(Stored data entries)

-------------------------

-- ==== Sys2Proof/Laws/Regs.lean ====
section
/-! SUPPORT. Laws of registers and fields: what a field reads after a field or a register was written. -/

namespace Sys2Proof.Laws

open Sys2Proof.Machine

/-! ## Bits of a word -/

theorem testBit_bitsOf (w : Word) (hi lo i : Nat) :
    (bitsOf w hi lo).testBit i = (decide (i < hi + 1 - lo) && w.toNat.testBit (lo + i)) := by
  simp [bitsOf, Nat.testBit_mod_two_pow, Nat.testBit_div_two_pow, Nat.add_comm]

/-- Bit `i` of a word after its bits `hi` to `lo` were replaced. -/
theorem testBit_setBits (w : Word) {hi lo : Nat} (v i : Nat) (h : lo ≤ hi) (hi32 : hi < 32) :
    (setBits w hi lo v).toNat.testBit i =
      if lo ≤ i ∧ i ≤ hi then v.testBit (i - lo) else w.toNat.testBit i := by
  obtain ⟨n, hn⟩ : ∃ n, hi + 1 = lo + n := ⟨hi + 1 - lo, by omega⟩
  have hw : w.toNat.testBit i = (decide (i < 32) && w.toNat.testBit i) := by
    by_cases h32 : i < 32
    · simp [h32]
    · simp [h32, Nat.testBit_lt_two_pow (Nat.lt_of_lt_of_le w.isLt (Nat.pow_le_pow_right (by omega) (by omega : 32 ≤ i)))]
  have e : w.toNat % 2 ^ lo + v % 2 ^ (hi + 1 - lo) * 2 ^ lo + w.toNat / 2 ^ (hi + 1) * 2 ^ (hi + 1)
      = 2 ^ lo * (2 ^ n * (w.toNat / 2 ^ (hi + 1)) + v % 2 ^ n) + w.toNat % 2 ^ lo := by
    rw [hn, Nat.add_sub_cancel_left, Nat.pow_add]
    grind
  have hp : ∀ k, 0 < 2 ^ k := fun k => Nat.two_pow_pos k
  simp only [setBits, BitVec.toNat_ofNat, Nat.testBit_mod_two_pow, e]
  rw [Nat.testBit_two_pow_mul_add _ (Nat.mod_lt _ (hp lo))]
  by_cases h1 : i < lo
  · have h2 : ¬ lo ≤ i := by omega
    have h3 : i < 32 := by omega
    simp [h1, h2, h3, Nat.testBit_mod_two_pow]
  · rw [if_neg h1, Nat.testBit_two_pow_mul_add _ (Nat.mod_lt _ (hp n))]
    by_cases h2 : i - lo < n
    · have h3 : lo ≤ i ∧ i ≤ hi := by omega
      have h4 : i < 32 := by omega
      simp [h2, h3, h4, Nat.testBit_mod_two_pow]
    · have : ¬ (lo ≤ i ∧ i ≤ hi) := by omega
      rw [if_neg h2, if_neg this, Nat.testBit_div_two_pow, hw]
      congr 2
      omega

/-- A field reads what was written to it, cut to its width. -/
theorem bitsOf_setBits (w : Word) {hi lo : Nat} (v : Nat) (h : lo ≤ hi) (hi32 : hi < 32) :
    bitsOf (setBits w hi lo v) hi lo = v % 2 ^ (hi + 1 - lo) := by
  apply Nat.eq_of_testBit_eq
  intro i
  rw [testBit_bitsOf, testBit_setBits w v _ h hi32, Nat.testBit_mod_two_pow]
  by_cases hi' : i < hi + 1 - lo
  · have : lo ≤ lo + i ∧ lo + i ≤ hi := by omega
    simp [hi', this]
  · simp [hi']

/-- Writing one field leaves a field of other bits as it was. -/
theorem bitsOf_setBits_ne (w : Word) {hi lo hi' lo' : Nat} (v : Nat) (h : lo ≤ hi) (hi32 : hi < 32)
    (hd : hi' < lo ∨ hi < lo') : bitsOf (setBits w hi lo v) hi' lo' = bitsOf w hi' lo' := by
  apply Nat.eq_of_testBit_eq
  intro i
  rw [testBit_bitsOf, testBit_bitsOf, testBit_setBits w v _ h hi32]
  by_cases hl : i < hi' + 1 - lo'
  · have : ¬ (lo ≤ lo' + i ∧ lo' + i ≤ hi) := by omega
    simp [hl, this]
  · simp [hl]

/-- A field's value fits its width. -/
theorem bitsOf_lt (w : Word) (hi lo : Nat) : bitsOf w hi lo < 2 ^ (hi + 1 - lo) := Nat.mod_lt _ (Nat.two_pow_pos _)

/-! ## Registers -/

theorem reg_setReg (s : State) (a b : Nat) (w : Word) : reg (setReg s a w) b = if b = a then w else reg s b := by
  simp [reg, setReg, mget_mset]

@[simp] theorem reg_setReg_self (s : State) (a : Nat) (w : Word) : reg (setReg s a w) a = w := by simp [reg_setReg]

theorem reg_setReg_ne (s : State) {a b : Nat} (w : Word) (h : b ≠ a) : reg (setReg s a w) b = reg s b := by
  simp [reg_setReg, h]

theorem reg_setFld_ne (s : State) (f : Field) (v : Nat) {b : Nat} (h : b ≠ f.addr) : reg (setFld s f v) b = reg s b := by
  simp [setFld, reg_setReg_ne, h]

/-- A field whose bits are in a word, low to high. -/
def FieldOk (f : Field) : Prop := f.lo ≤ f.hi ∧ f.hi < 32

theorem fld_setFld (s : State) {f : Field} (v : Nat) (h : FieldOk f) : fld (setFld s f v) f = v % 2 ^ (f.hi + 1 - f.lo) := by
  simp [fld, setFld, bitsOf_setBits, h.1, h.2]

/-- A field of another register, or of other bits of the same one, keeps its value. -/
theorem fld_setFld_ne (s : State) {f g : Field} (v : Nat) (h : FieldOk f)
    (hd : g.addr ≠ f.addr ∨ g.hi < f.lo ∨ f.hi < g.lo) : fld (setFld s f v) g = fld s g := by
  by_cases ha : g.addr = f.addr
  · simp [fld, setFld, ha, bitsOf_setBits_ne _ v h.1 h.2 (hd.resolve_left (by simp [ha]))]
  · simp [fld, setFld, reg_setReg_ne _ _ ha]

theorem bit_setBit (s : State) {f : Field} (h : FieldOk f) (h1 : f.hi = f.lo) : bit (setBit s f) f = true := by
  simp [bit, setBit, fld_setFld _ _ h, h1]

/-- A counting field holds at its largest value (R498). -/
theorem fld_bump (s : State) {f : Field} (n : Nat) (h : FieldOk f) :
    fld (bump s f n) f = min (fld s f + n) (2 ^ (f.hi + 1 - f.lo) - 1) := by
  rw [bump, fld_setFld _ _ h, Nat.mod_eq_of_lt]
  have := Nat.two_pow_pos (f.hi + 1 - f.lo)
  omega

/-! ## Canonical form -/

theorem setReg_canon {s : State} {a : Nat} {w : Word} (h : mcanon regReset s.regs = true) :
    mcanon regReset (setReg s a w).regs = true := mcanon_mset h

theorem setFld_canon {s : State} {f : Field} {v : Nat} (h : mcanon regReset s.regs = true) :
    mcanon regReset (setFld s f v).regs = true := mcanon_mset h

theorem setBit_canon {s : State} {f : Field} (h : mcanon regReset s.regs = true) :
    mcanon regReset (setBit s f).regs = true := mcanon_mset h

theorem bump_canon {s : State} {f : Field} {n : Nat} (h : mcanon regReset s.regs = true) :
    mcanon regReset (bump s f n).regs = true := mcanon_mset h

theorem hostWrite_canon {s : State} {a : Nat} {w : Word} (h : mcanon (fun _ => 0) s.hostMem = true) :
    mcanon (fun _ => 0) (hostWrite s a w).hostMem = true := mcanon_mset h

theorem hostWrites_canon {s : State} {a : Nat} {ws : List Word} (h : mcanon (fun _ => 0) s.hostMem = true) :
    mcanon (fun _ => 0) (hostWrites s a ws).hostMem = true := by
  induction ws generalizing s a with
  | nil => exact h
  | cons w r ih => exact ih (hostWrite_canon h)

theorem reset_canon : mcanon regReset State.reset.regs = true ∧ mcanon (fun _ => 0) State.reset.hostMem = true := ⟨rfl, rfl⟩

/-! ## Host memory -/

theorem hostWord_hostWrite (s : State) (a b : Nat) (w : Word) :
    hostWord (hostWrite s a w) b = if b / 4 = a / 4 then w else hostWord s b := by
  simp [hostWord, hostWrite, mget_mset]

/-- Words outside those written read as before. -/
theorem hostWord_hostWrites_ne (s : State) (a b : Nat) (ws : List Word) (h : b / 4 < a / 4 ∨ a / 4 + ws.length ≤ b / 4) :
    hostWord (hostWrites s a ws) b = hostWord s b := by
  induction ws generalizing s a with
  | nil => rfl
  | cons w r ih =>
    simp only [List.length_cons] at h
    rw [hostWrites, ih _ _ (by omega), hostWord_hostWrite, if_neg (by omega)]

end Sys2Proof.Laws
end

-------------------------

Above are the records; print exactly the lines from the line with "theorem reg_setReg (s" to the line with "by simp [reg_setReg]", including both, and nothing else.

theorem reg_setReg (s : State) (a b : Nat) (w : Word) : reg (setReg s a w) b = if b = a then w else reg s b := by
  simp [reg, setReg, mget_mset]

@[simp] theorem reg_setReg_self (s : State) (a : Nat) (w : Word) : reg (setReg s a w) a = w := by simp [reg_setReg]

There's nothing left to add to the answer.